▸ Task brief
Look below for the line holding "HAD (R110). -/" and the line holding "join [BitVec.ofNat 32". Transcribe exactly those lines and all lines between them, nothing more.

***** Task material

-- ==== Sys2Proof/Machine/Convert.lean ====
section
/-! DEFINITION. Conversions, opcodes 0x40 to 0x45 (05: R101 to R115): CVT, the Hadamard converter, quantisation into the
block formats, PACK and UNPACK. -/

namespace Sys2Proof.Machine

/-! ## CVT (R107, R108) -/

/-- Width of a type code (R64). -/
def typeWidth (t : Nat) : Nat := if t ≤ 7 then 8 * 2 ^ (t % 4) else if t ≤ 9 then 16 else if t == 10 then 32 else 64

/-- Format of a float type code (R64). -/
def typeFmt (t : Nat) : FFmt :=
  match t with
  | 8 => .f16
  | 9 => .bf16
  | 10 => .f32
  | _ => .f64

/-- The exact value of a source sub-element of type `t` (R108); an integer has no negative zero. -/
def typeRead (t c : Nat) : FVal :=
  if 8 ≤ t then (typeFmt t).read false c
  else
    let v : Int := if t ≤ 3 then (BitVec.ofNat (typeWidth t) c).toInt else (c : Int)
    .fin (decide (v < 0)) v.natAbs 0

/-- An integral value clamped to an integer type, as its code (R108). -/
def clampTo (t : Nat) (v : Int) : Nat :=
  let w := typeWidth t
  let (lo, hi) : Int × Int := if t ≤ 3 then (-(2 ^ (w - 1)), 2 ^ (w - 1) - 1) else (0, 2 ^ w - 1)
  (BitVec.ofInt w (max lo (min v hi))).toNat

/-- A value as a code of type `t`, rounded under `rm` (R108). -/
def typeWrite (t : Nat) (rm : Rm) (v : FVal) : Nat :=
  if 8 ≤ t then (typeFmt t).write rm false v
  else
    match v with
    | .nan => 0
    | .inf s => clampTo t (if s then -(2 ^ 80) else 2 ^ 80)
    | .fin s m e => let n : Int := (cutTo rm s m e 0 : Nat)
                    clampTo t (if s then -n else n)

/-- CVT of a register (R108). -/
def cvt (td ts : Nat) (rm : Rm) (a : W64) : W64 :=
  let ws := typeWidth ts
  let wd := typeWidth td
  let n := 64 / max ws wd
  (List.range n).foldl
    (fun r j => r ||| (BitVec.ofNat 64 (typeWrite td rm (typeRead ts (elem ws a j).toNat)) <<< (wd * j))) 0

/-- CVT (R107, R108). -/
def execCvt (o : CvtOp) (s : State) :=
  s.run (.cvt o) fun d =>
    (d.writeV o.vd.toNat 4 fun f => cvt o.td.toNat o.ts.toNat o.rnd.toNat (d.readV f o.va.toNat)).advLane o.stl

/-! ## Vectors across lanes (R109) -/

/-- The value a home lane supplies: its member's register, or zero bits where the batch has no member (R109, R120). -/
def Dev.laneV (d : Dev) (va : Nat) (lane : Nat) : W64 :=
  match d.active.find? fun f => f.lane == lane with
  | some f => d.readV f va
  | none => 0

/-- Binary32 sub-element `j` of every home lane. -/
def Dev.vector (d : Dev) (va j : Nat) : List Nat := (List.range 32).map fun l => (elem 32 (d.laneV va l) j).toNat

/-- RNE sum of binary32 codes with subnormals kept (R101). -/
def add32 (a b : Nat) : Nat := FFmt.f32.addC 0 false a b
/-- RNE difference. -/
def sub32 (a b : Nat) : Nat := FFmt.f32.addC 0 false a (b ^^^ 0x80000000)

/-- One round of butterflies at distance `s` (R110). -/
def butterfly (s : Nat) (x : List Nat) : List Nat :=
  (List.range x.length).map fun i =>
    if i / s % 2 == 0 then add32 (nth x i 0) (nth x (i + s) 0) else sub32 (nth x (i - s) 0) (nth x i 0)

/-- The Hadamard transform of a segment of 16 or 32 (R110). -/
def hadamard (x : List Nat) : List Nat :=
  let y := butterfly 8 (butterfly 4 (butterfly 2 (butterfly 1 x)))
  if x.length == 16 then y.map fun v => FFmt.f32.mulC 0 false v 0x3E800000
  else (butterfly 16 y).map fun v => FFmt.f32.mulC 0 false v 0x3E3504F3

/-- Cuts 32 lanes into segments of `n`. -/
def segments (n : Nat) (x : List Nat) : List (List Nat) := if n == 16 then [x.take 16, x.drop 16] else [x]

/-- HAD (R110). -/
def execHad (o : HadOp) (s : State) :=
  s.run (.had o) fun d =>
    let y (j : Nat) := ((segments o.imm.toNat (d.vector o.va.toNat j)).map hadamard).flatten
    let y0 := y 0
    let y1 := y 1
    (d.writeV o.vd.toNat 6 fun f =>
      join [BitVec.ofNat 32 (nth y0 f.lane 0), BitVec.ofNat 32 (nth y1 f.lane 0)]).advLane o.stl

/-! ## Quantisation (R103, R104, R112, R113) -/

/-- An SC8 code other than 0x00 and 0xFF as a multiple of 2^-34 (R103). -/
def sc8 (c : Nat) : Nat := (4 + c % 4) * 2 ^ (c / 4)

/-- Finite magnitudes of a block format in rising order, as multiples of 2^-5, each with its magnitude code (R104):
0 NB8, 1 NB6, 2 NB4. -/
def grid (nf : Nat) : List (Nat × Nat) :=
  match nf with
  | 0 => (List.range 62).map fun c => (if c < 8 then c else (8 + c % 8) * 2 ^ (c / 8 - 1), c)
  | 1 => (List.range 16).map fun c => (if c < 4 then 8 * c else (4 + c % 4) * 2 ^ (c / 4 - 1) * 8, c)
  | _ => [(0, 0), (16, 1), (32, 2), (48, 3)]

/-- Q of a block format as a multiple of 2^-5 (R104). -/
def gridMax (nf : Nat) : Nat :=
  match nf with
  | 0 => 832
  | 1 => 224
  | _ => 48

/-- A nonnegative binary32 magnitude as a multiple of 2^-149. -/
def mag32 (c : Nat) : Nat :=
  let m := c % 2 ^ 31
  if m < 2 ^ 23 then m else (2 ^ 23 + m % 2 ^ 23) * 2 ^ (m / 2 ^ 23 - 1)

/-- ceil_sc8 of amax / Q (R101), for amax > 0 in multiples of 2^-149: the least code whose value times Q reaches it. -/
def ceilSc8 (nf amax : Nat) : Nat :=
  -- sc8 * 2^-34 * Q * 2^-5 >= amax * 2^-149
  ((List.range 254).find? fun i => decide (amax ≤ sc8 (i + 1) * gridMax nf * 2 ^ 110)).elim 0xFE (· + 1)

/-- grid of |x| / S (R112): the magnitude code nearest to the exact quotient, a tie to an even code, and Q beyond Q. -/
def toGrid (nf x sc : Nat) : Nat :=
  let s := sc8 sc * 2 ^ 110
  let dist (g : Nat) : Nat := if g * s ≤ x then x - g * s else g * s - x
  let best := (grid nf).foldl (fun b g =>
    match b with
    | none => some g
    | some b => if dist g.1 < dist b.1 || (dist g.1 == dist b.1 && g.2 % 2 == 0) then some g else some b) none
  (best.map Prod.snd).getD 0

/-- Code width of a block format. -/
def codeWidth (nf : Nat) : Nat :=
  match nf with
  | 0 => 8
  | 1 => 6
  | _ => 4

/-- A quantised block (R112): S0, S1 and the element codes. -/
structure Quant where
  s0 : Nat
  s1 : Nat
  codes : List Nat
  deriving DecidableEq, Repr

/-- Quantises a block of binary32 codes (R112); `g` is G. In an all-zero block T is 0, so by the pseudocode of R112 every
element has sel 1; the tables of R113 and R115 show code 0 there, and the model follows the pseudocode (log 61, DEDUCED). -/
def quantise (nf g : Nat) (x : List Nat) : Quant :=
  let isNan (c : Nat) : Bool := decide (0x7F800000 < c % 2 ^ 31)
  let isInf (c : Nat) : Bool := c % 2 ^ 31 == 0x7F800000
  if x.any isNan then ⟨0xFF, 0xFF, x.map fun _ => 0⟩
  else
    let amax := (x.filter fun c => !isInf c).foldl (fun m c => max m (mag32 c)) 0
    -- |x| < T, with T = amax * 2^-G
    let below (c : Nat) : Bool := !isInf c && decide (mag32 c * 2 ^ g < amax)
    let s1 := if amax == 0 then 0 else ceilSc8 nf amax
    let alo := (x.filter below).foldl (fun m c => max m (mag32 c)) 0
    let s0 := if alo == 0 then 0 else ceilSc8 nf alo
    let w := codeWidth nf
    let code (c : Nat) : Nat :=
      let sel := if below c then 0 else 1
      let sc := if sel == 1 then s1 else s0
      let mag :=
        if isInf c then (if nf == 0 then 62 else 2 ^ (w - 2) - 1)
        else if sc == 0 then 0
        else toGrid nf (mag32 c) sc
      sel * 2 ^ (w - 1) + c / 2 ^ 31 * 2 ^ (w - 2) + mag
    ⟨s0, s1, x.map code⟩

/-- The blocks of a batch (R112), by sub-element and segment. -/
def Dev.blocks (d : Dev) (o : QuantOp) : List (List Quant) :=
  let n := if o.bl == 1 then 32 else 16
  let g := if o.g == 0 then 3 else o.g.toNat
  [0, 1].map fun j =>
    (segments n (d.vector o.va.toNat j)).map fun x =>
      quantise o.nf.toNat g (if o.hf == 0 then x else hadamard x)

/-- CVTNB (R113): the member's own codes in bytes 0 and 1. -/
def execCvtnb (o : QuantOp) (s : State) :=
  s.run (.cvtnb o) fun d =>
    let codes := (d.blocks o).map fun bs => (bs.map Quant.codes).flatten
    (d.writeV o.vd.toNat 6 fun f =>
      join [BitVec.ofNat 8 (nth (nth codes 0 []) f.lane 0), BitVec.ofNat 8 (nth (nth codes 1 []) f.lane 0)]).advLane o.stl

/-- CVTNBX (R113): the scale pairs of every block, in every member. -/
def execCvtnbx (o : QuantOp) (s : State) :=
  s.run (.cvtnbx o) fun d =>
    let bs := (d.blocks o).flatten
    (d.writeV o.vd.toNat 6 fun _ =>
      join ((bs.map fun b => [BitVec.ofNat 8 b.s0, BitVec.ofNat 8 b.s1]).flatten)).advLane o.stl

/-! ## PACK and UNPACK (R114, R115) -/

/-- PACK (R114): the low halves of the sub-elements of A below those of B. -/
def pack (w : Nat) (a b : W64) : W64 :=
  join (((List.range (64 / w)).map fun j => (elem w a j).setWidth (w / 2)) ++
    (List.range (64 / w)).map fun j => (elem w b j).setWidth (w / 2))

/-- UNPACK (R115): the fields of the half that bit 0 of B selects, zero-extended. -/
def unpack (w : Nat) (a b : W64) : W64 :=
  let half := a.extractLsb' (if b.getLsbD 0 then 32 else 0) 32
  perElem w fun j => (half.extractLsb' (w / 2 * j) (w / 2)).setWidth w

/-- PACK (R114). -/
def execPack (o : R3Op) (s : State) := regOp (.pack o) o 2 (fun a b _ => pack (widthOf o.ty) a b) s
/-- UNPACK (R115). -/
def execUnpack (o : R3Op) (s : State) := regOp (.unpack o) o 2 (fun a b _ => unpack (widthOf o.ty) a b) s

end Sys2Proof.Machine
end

**********
***** Task material

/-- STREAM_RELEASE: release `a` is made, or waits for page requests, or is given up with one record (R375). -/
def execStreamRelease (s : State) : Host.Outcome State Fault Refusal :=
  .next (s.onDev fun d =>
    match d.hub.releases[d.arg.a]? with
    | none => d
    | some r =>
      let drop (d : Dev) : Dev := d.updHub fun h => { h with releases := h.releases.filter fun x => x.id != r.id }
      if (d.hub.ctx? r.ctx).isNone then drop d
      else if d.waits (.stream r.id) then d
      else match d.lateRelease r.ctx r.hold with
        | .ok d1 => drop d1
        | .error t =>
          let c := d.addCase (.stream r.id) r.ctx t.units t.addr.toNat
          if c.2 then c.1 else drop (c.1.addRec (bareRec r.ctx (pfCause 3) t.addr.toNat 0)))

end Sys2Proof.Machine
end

**********

▸ Result for this task
/-- HAD (R110). -/
def execHad (o : HadOp) (s : State) :=
  s.run (.had o) fun d =>
    let y (j : Nat) := ((segments o.imm.toNat (d.vector o.va.toNat j)).map hadamard).flatten
    let y0 := y 0
    let y1 := y 1
    (d.writeV o.vd.toNat 6 fun f =>
      join [BitVec.ofNat 32 (nth y0 f.lane 0), BitVec.ofNat 32 (nth y1 f.lane 0)]).advLane o.stl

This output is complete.